# Exercise directions:
Restate each entry word for word. Keep every detail intact.

# Saved data entries:

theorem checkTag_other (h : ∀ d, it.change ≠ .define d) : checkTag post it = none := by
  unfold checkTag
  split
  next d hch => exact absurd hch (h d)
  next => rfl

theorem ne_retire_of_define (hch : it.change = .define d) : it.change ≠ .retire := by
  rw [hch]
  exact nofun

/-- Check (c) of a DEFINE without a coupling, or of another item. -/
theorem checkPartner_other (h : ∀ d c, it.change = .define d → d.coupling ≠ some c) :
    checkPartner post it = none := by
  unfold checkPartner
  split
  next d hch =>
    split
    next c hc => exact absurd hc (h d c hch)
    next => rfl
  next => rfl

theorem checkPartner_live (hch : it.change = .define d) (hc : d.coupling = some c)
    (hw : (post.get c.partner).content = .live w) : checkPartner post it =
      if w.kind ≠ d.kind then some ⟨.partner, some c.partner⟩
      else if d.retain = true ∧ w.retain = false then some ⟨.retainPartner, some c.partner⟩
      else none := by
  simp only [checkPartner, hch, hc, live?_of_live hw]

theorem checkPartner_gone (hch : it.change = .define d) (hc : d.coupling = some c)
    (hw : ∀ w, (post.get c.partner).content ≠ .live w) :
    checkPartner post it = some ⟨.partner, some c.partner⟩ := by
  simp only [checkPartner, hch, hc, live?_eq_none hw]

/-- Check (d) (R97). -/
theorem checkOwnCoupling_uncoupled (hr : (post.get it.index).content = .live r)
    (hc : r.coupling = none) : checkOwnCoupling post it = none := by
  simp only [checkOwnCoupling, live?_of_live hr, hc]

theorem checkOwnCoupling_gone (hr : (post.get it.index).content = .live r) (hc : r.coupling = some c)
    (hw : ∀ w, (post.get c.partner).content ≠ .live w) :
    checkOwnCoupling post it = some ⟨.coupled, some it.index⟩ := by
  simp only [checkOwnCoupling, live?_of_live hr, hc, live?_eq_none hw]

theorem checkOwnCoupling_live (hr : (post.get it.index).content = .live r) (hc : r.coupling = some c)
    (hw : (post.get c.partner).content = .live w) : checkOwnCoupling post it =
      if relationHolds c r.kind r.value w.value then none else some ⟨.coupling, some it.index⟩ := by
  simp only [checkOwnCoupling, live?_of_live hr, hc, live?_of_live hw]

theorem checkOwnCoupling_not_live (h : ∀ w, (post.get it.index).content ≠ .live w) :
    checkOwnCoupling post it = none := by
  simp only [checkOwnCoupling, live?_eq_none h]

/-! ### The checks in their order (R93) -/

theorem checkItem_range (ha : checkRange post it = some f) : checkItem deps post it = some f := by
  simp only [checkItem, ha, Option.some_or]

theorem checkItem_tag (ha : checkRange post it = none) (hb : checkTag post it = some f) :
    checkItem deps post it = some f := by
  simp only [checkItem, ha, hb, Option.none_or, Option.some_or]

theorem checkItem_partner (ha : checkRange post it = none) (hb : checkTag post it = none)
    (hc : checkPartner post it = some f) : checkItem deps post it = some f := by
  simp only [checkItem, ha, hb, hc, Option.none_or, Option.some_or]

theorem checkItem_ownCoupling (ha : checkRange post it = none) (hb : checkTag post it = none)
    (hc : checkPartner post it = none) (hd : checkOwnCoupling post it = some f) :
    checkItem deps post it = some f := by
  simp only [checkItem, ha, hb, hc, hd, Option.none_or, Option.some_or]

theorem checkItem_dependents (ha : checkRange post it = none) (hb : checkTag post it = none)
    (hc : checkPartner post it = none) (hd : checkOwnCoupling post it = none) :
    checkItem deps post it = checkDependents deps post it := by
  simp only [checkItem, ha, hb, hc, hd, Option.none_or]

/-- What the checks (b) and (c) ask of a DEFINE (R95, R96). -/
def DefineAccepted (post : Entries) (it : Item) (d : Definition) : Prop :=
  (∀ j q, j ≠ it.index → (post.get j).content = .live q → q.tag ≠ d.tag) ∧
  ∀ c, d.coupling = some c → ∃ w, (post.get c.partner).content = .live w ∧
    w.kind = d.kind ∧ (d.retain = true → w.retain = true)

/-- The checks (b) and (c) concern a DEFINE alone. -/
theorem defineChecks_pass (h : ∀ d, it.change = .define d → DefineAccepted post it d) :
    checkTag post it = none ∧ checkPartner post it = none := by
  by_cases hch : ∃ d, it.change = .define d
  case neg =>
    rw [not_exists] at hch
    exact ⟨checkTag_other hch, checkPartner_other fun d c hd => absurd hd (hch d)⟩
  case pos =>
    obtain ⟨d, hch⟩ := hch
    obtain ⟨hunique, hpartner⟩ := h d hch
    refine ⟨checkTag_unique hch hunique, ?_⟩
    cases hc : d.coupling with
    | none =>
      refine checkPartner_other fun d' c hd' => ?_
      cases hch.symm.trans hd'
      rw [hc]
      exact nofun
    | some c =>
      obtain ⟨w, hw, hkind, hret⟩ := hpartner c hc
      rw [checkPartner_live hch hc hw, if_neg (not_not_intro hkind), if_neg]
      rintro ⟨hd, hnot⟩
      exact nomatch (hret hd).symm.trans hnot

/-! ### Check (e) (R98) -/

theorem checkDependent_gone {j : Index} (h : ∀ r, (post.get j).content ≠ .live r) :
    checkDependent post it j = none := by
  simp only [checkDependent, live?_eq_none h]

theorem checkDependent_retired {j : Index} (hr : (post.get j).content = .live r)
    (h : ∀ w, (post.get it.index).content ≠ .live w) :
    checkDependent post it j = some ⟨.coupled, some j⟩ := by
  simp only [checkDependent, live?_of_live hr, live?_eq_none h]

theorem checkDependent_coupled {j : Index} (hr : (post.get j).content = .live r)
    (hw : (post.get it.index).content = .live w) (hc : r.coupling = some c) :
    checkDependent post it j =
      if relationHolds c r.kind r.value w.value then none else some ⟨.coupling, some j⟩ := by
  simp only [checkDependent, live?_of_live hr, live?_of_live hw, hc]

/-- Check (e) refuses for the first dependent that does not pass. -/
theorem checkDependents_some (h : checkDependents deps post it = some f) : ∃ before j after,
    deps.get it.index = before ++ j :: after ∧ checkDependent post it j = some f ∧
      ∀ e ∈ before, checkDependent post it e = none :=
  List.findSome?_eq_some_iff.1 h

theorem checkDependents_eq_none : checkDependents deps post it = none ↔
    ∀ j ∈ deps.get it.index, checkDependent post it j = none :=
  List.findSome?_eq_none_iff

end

# Solution for this problem:
theorem checkTag_other (h : ∀ d, it.change ≠ .define d) : checkTag post it = none := by
  unfold checkTag
  split
  next d hch => exact absurd hch (h d)
  next => rfl

theorem ne_retire_of_define (hch : it.change = .define d) : it.change ≠ .retire := by
  rw [hch]
  exact nofun

/-- Check (c) of a DEFINE without a coupling, or of another item. -/
theorem checkPartner_other (h : ∀ d c, it.change = .define d → d.coupling ≠ some c) :
    checkPartner post it = none := by
  unfold checkPartner
  split
  next d hch =>
    split
    next c hc => exact absurd hc (h d c hch)
    next => rfl
  next => rfl

theorem checkPartner_live (hch : it.change = .define d) (hc : d.coupling = some c)
    (hw : (post.get c.partner).content = .live w) : checkPartner post it =
      if w.kind ≠ d.kind then some ⟨.partner, some c.partner⟩
      else if d.retain = true ∧ w.retain = false then some ⟨.retainPartner, some c.partner⟩
      else none := by
  simp only [checkPartner, hch, hc, live?_of_live hw]

theorem checkPartner_gone (hch : it.change = .define d) (hc : d.coupling = some c)
    (hw : ∀ w, (post.get c.partner).content ≠ .live w) :
    checkPartner post it = some ⟨.partner, some c.partner⟩ := by
  simp only [checkPartner, hch, hc, live?_eq_none hw]

/-- Check (d) (R97). -/
theorem checkOwnCoupling_uncoupled (hr : (post.get it.index).content = .live r)
    (hc : r.coupling = none) : checkOwnCoupling post it = none := by
  simp only [checkOwnCoupling, live?_of_live hr, hc]

theorem checkOwnCoupling_gone (hr : (post.get it.index).content = .live r) (hc : r.coupling = some c)
    (hw : ∀ w, (post.get c.partner).content ≠ .live w) :
    checkOwnCoupling post it = some ⟨.coupled, some it.index⟩ := by
  simp only [checkOwnCoupling, live?_of_live hr, hc, live?_eq_none hw]

theorem checkOwnCoupling_live (hr : (post.get it.index).content = .live r) (hc : r.coupling = some c)
    (hw : (post.get c.partner).content = .live w) : checkOwnCoupling post it =
      if relationHolds c r.kind r.value w.value then none else some ⟨.coupling, some it.index⟩ := by
  simp only [checkOwnCoupling, live?_of_live hr, hc, live?_of_live hw]

theorem checkOwnCoupling_not_live (h : ∀ w, (post.get it.index).content ≠ .live w) :
    checkOwnCoupling post it = none := by
  simp only [checkOwnCoupling, live?_eq_none h]

/-! ### The checks in their order (R93) -/

theorem checkItem_range (ha : checkRange post it = some f) : checkItem deps post it = some f := by
  simp only [checkItem, ha, Option.some_or]

theorem checkItem_tag (ha : checkRange post it = none) (hb : checkTag post it = some f) :
    checkItem deps post it = some f := by
  simp only [checkItem, ha, hb, Option.none_or, Option.some_or]

theorem checkItem_partner (ha : checkRange post it = none) (hb : checkTag post it = none)
    (hc : checkPartner post it = some f) : checkItem deps post it = some f := by
  simp only [checkItem, ha, hb, hc, Option.none_or, Option.some_or]

theorem checkItem_ownCoupling (ha : checkRange post it = none) (hb : checkTag post it = none)
    (hc : checkPartner post it = none) (hd : checkOwnCoupling post it = some f) :
    checkItem deps post it = some f := by
  simp only [checkItem, ha, hb, hc, hd, Option.none_or, Option.some_or]

theorem checkItem_dependents (ha : checkRange post it = none) (hb : checkTag post it = none)
    (hc : checkPartner post it = none) (hd : checkOwnCoupling post it = none) :
    checkItem deps post it = checkDependents deps post it := by
  simp only [checkItem, ha, hb, hc, hd, Option.none_or]

/-- What the checks (b) and (c) ask of a DEFINE (R95, R96). -/
def DefineAccepted (post : Entries) (it : Item) (d : Definition) : Prop :=
  (∀ j q, j ≠ it.index → (post.get j).content = .live q → q.tag ≠ d.tag) ∧
  ∀ c, d.coupling = some c → ∃ w, (post.get c.partner).content = .live w ∧
    w.kind = d.kind ∧ (d.retain = true → w.retain = true)

/-- The checks (b) and (c) concern a DEFINE alone. -/
theorem defineChecks_pass (h : ∀ d, it.change = .define d → DefineAccepted post it d) :
    checkTag post it = none ∧ checkPartner post it = none := by
  by_cases hch : ∃ d, it.change = .define d
  case neg =>
    rw [not_exists] at hch
    exact ⟨checkTag_other hch, checkPartner_other fun d c hd => absurd hd (hch d)⟩
  case pos =>
    obtain ⟨d, hch⟩ := hch
    obtain ⟨hunique, hpartner⟩ := h d hch
    refine ⟨checkTag_unique hch hunique, ?_⟩
    cases hc : d.coupling with
    | none =>
      refine checkPartner_other fun d' c hd' => ?_
      cases hch.symm.trans hd'
      rw [hc]
      exact nofun
    | some c =>
      obtain ⟨w, hw, hkind, hret⟩ := hpartner c hc
      rw [checkPartner_live hch hc hw, if_neg (not_not_intro hkind), if_neg]
      rintro ⟨hd, hnot⟩
      exact nomatch (hret hd).symm.trans hnot

/-! ### Check (e) (R98) -/

theorem checkDependent_gone {j : Index} (h : ∀ r, (post.get j).content ≠ .live r) :
    checkDependent post it j = none := by
  simp only [checkDependent, live?_eq_none h]

theorem checkDependent_retired {j : Index} (hr : (post.get j).content = .live r)
    (h : ∀ w, (post.get it.index).content ≠ .live w) :
    checkDependent post it j = some ⟨.coupled, some j⟩ := by
  simp only [checkDependent, live?_of_live hr, live?_eq_none h]

theorem checkDependent_coupled {j : Index} (hr : (post.get j).content = .live r)
    (hw : (post.get it.index).content = .live w) (hc : r.coupling = some c) :
    checkDependent post it j =
      if relationHolds c r.kind r.value w.value then none else some ⟨.coupling, some j⟩ := by
  simp only [checkDependent, live?_of_live hr, live?_of_live hw, hc]

/-- Check (e) refuses for the first dependent that does not pass. -/
theorem checkDependents_some (h : checkDependents deps post it = some f) : ∃ before j after,
    deps.get it.index = before ++ j :: after ∧ checkDependent post it j = some f ∧
      ∀ e ∈ before, checkDependent post it e = none :=
  List.findSome?_eq_some_iff.1 h

theorem checkDependents_eq_none : checkDependents deps post it = none ↔
    ∀ j ∈ deps.get it.index, checkDependent post it j = none :=
  List.findSome?_eq_none_iff

end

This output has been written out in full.